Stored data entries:
-*-*-
-- ==== Sys2Proof/Decode.lean ====
section
/-! DEFINITION. Decoding and encoding of Utrath instructions (spec/03_encoding.md R56-R67). Formats are lists of
field widths from bit 0 up; a field that holds several parts is unpacked again. -/

namespace Sys2Proof

/-- The fields of `n`, of the given widths, from bit 0 up. -/
def unpack : List Nat → Nat → List Nat
  | [], _ => []
  | w :: ws, n => n % 2 ^ w :: unpack ws (n / 2 ^ w)

/-- The number whose fields, of the given widths from bit 0 up, are `vs`. -/
def pack : List Nat → List Nat → Nat
  | w :: ws, v :: vs => v % 2 ^ w + 2 ^ w * pack ws vs
  | _, _ => 0

/-- The 6-bit value of a tag (R35). -/
def Tag.code : Tag → Nat
  | .none => 0x00
  | .s8 => 0x01 | .s16 => 0x02 | .s32 => 0x03 | .s64 => 0x04
  | .u8 => 0x05 | .u16 => 0x06 | .u32 => 0x07 | .u64 => 0x08
  | .hb => 0x09
  | .f16 => 0x10 | .bf16 => 0x11 | .f32 => 0x12
  | .q n => 0x20 + n.toNat
  | .qu n => 0x30 + n.toNat

/-- The tag of a 6-bit value, if it is listed (R35). -/
def Tag.ofCode? (c : Nat) : Option Tag :=
  if 0x20 ≤ c then
    if c < 0x30 then some (.q (.ofNat 4 (c - 0x20)))
    else if c < 0x40 then some (.qu (.ofNat 4 (c - 0x30))) else Option.none
  else match c with
  | 0x00 => some Tag.none
  | 0x01 => some .s8 | 0x02 => some .s16 | 0x03 => some .s32 | 0x04 => some .s64
  | 0x05 => some .u8 | 0x06 => some .u16 | 0x07 => some .u32 | 0x08 => some .u64
  | 0x09 => some .hb
  | 0x10 => some .f16 | 0x11 => some .bf16 | 0x12 => some .f32
  | _ => Option.none

/-- The 2-bit value of an `ord` (R60). -/
def Ord.code : Ord → Nat
  | .pl => 0 | .acq => 1 | .rel => 2 | .ar => 3

/-- The `ord` of a 2-bit value (R60). -/
def Ord.ofCode (c : Nat) : Ord :=
  match c with
  | 0 => .pl | 1 => .acq | 2 => .rel | _ => .ar

/-- The 3-bit value of a scope (R60). -/
def Scope.code : Scope → Nat
  | .hart => 0 | .core => 1 | .stack => 2 | .pkg => 3 | .sys => 4 | .fab => 5

/-- The scope of a 3-bit value, if it is listed (R60). -/
def Scope.ofCode? (c : Nat) : Option Scope :=
  match c with
  | 0 => some .hart | 1 => some .core | 2 => some .stack | 3 => some .pkg | 4 => some .sys | 5 => some .fab
  | _ => none

/-- What reading a bit pattern answers. -/
abbrev Raw := Except DecodeError Instr

/-- Goes on with a listed tag. -/
def withTag (c : Nat) (k : Tag → Raw) : Raw :=
  match Tag.ofCode? c with
  | some t => k t
  | none => .error .reservedTag

/-- Goes on with a listed scope. -/
def withScope (c : Nat) (k : Scope → Raw) : Raw :=
  match Scope.ofCode? c with
  | some t => k t
  | none => .error .reservedScope

/-- Goes on when every field marked 0, and every fixed field, holds its value. -/
def fixed (ok : Bool) (k : Raw) : Raw := if ok then k else .error .nonzeroField

/-- Major 0x00: ADD, SUB, AND, OR, XOR, ANDN, SLL, SRL, SRA, SLT, SLTU, MIN, MAX, MINU, MAXU, MUL, MULH, MULHU, DIV, DIVU, REM, REMU, CLZ, CTZ, POPC (R62). -/
def decMajor00 (n : Nat) : Raw :=
  match unpack [2, 6, 5, 5, 5, 9] n with
  | [_, _, f_rd, f_ra, f_rb, f_fn] =>
    match f_fn with
    | 0 => .ok (.add (.ofNat 5 f_rd) (.ofNat 5 f_ra) (.ofNat 5 f_rb))
    | 1 => .ok (.sub (.ofNat 5 f_rd) (.ofNat 5 f_ra) (.ofNat 5 f_rb))
    | 2 => .ok (.and (.ofNat 5 f_rd) (.ofNat 5 f_ra) (.ofNat 5 f_rb))
    | 3 => .ok (.or (.ofNat 5 f_rd) (.ofNat 5 f_ra) (.ofNat 5 f_rb))
    | 4 => .ok (.xor (.ofNat 5 f_rd) (.ofNat 5 f_ra) (.ofNat 5 f_rb))
    | 5 => .ok (.andn (.ofNat 5 f_rd) (.ofNat 5 f_ra) (.ofNat 5 f_rb))
    | 6 => .ok (.sll (.ofNat 5 f_rd) (.ofNat 5 f_ra) (.ofNat 5 f_rb))
    | 7 => .ok (.srl (.ofNat 5 f_rd) (.ofNat 5 f_ra) (.ofNat 5 f_rb))
    | 8 => .ok (.sra (.ofNat 5 f_rd) (.ofNat 5 f_ra) (.ofNat 5 f_rb))
    | 9 => .ok (.slt (.ofNat 5 f_rd) (.ofNat 5 f_ra) (.ofNat 5 f_rb))
    | 10 => .ok (.sltu (.ofNat 5 f_rd) (.ofNat 5 f_ra) (.ofNat 5 f_rb))
    | 11 => .ok (.min (.ofNat 5 f_rd) (.ofNat 5 f_ra) (.ofNat 5 f_rb))
    | 12 => .ok (.max (.ofNat 5 f_rd) (.ofNat 5 f_ra) (.ofNat 5 f_rb))
    | 13 => .ok (.minu (.ofNat 5 f_rd) (.ofNat 5 f_ra) (.ofNat 5 f_rb))
    | 14 => .ok (.maxu (.ofNat 5 f_rd) (.ofNat 5 f_ra) (.ofNat 5 f_rb))
    | 15 => .ok (.mul (.ofNat 5 f_rd) (.ofNat 5 f_ra) (.ofNat 5 f_rb))
    | 16 => .ok (.mulh (.ofNat 5 f_rd) (.ofNat 5 f_ra) (.ofNat 5 f_rb))
    | 17 => .ok (.mulhu (.ofNat 5 f_rd) (.ofNat 5 f_ra) (.ofNat 5 f_rb))
    | 18 => .ok (.div (.ofNat 5 f_rd) (.ofNat 5 f_ra) (.ofNat 5 f_rb))
    | 19 => .ok (.divu (.ofNat 5 f_rd) (.ofNat 5 f_ra) (.ofNat 5 f_rb))
    | 20 => .ok (.rem (.ofNat 5 f_rd) (.ofNat 5 f_ra) (.ofNat 5 f_rb))
    | 21 => .ok (.remu (.ofNat 5 f_rd) (.ofNat 5 f_ra) (.ofNat 5 f_rb))
    | 22 => fixed (f_rb == 0) <| .ok (.clz (.ofNat 5 f_rd) (.ofNat 5 f_ra))
    | 23 => fixed (f_rb == 0) <| .ok (.ctz (.ofNat 5 f_rd) (.ofNat 5 f_ra))
    | 24 => fixed (f_rb == 0) <| .ok (.popc (.ofNat 5 f_rd) (.ofNat 5 f_ra))
    | _ => .error .reservedFunction
  | _ => .error .nonzeroField

/-- Major 0x01: ADDI (R62). -/
def decMajor01 (n : Nat) : Raw :=
  match unpack [2, 6, 5, 5, 14] n with
  | [_, _, f_rd, f_ra, f_imm] => .ok (.addi (.ofNat 5 f_rd) (.ofNat 5 f_ra) (.ofNat 14 f_imm))
  | _ => .error .nonzeroField

/-- Major 0x02: ANDI (R62). -/
def decMajor02 (n : Nat) : Raw :=
  match unpack [2, 6, 5, 5, 14] n with
  | [_, _, f_rd, f_ra, f_imm] => .ok (.andi (.ofNat 5 f_rd) (.ofNat 5 f_ra) (.ofNat 14 f_imm))
  | _ => .error .nonzeroField

/-- Major 0x03: ORI (R62). -/
def decMajor03 (n : Nat) : Raw :=
  match unpack [2, 6, 5, 5, 14] n with
  | [_, _, f_rd, f_ra, f_imm] => .ok (.ori (.ofNat 5 f_rd) (.ofNat 5 f_ra) (.ofNat 14 f_imm))
  | _ => .error .nonzeroField

/-- Major 0x04: XORI (R62). -/
def decMajor04 (n : Nat) : Raw :=
  match unpack [2, 6, 5, 5, 14] n with
  | [_, _, f_rd, f_ra, f_imm] => .ok (.xori (.ofNat 5 f_rd) (.ofNat 5 f_ra) (.ofNat 14 f_imm))
  | _ => .error .nonzeroField

/-- Major 0x05: SLTI (R62). -/
def decMajor05 (n : Nat) : Raw :=
  match unpack [2, 6, 5, 5, 14] n with
  | [_, _, f_rd, f_ra, f_imm] => .ok (.slti (.ofNat 5 f_rd) (.ofNat 5 f_ra) (.ofNat 14 f_imm))
  | _ => .error .nonzeroField

/-- Major 0x06: SLTIU (R62). -/
def decMajor06 (n : Nat) : Raw :=
  match unpack [2, 6, 5, 5, 14] n with
  | [_, _, f_rd, f_ra, f_imm] => .ok (.sltiu (.ofNat 5 f_rd) (.ofNat 5 f_ra) (.ofNat 14 f_imm))
  | _ => .error .nonzeroField

/-- Major 0x07: SLLI, SRLI, SRAI (R62). -/
def decMajor07 (n : Nat) : Raw :=
  match unpack [2, 6, 5, 5, 6, 2, 6] n with
  | [_, _, f_rd, f_ra, f_sh, f_fn, f_z] =>
    match f_fn with
    | 0 => fixed (f_z == 0) <| .ok (.slli (.ofNat 5 f_rd) (.ofNat 5 f_ra) (.ofNat 6 f_sh))
    | 1 => fixed (f_z == 0) <| .ok (.srli (.ofNat 5 f_rd) (.ofNat 5 f_ra) (.ofNat 6 f_sh))
    | 2 => fixed (f_z == 0) <| .ok (.srai (.ofNat 5 f_rd) (.ofNat 5 f_ra) (.ofNat 6 f_sh))
    | _ => .error .reservedFunction
  | _ => .error .nonzeroField

/-- Major 0x08: LUI (R62). -/
def decMajor08 (n : Nat) : Raw :=
  match unpack [2, 6, 5, 19] n with
  | [_, _, f_rd, f_imm] => .ok (.lui (.ofNat 5 f_rd) (.ofNat 19 f_imm))
  | _ => .error .nonzeroField

/-- Major 0x09: LDPC (R62). -/
def decMajor09 (n : Nat) : Raw :=
  match unpack [2, 6, 5, 19] n with
  | [_, _, f_rd, f_imm] => .ok (.ldpc (.ofNat 5 f_rd) (.ofNat 19 f_imm))
  | _ => .error .nonzeroField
-*-*-
**Exercise details**
Take the entries above and return only the lines from the one with "def fixed (ok" to the one with "(.max (.ofNat 5", both included, unchanged.

**Exercise output**
def fixed (ok : Bool) (k : Raw) : Raw := if ok then k else .error .nonzeroField

/-- Major 0x00: ADD, SUB, AND, OR, XOR, ANDN, SLL, SRL, SRA, SLT, SLTU, MIN, MAX, MINU, MAXU, MUL, MULH, MULHU, DIV, DIVU, REM, REMU, CLZ, CTZ, POPC (R62). -/
def decMajor00 (n : Nat) : Raw :=
  match unpack [2, 6, 5, 5, 5, 9] n with
  | [_, _, f_rd, f_ra, f_rb, f_fn] =>
    match f_fn with
    | 0 => .ok (.add (.ofNat 5 f_rd) (.ofNat 5 f_ra) (.ofNat 5 f_rb))
    | 1 => .ok (.sub (.ofNat 5 f_rd) (.ofNat 5 f_ra) (.ofNat 5 f_rb))
    | 2 => .ok (.and (.ofNat 5 f_rd) (.ofNat 5 f_ra) (.ofNat 5 f_rb))
    | 3 => .ok (.or (.ofNat 5 f_rd) (.ofNat 5 f_ra) (.ofNat 5 f_rb))
    | 4 => .ok (.xor (.ofNat 5 f_rd) (.ofNat 5 f_ra) (.ofNat 5 f_rb))
    | 5 => .ok (.andn (.ofNat 5 f_rd) (.ofNat 5 f_ra) (.ofNat 5 f_rb))
    | 6 => .ok (.sll (.ofNat 5 f_rd) (.ofNat 5 f_ra) (.ofNat 5 f_rb))
    | 7 => .ok (.srl (.ofNat 5 f_rd) (.ofNat 5 f_ra) (.ofNat 5 f_rb))
    | 8 => .ok (.sra (.ofNat 5 f_rd) (.ofNat 5 f_ra) (.ofNat 5 f_rb))
    | 9 => .ok (.slt (.ofNat 5 f_rd) (.ofNat 5 f_ra) (.ofNat 5 f_rb))
    | 10 => .ok (.sltu (.ofNat 5 f_rd) (.ofNat 5 f_ra) (.ofNat 5 f_rb))
    | 11 => .ok (.min (.ofNat 5 f_rd) (.ofNat 5 f_ra) (.ofNat 5 f_rb))
    | 12 => .ok (.max (.ofNat 5 f_rd) (.ofNat 5 f_ra) (.ofNat 5 f_rb))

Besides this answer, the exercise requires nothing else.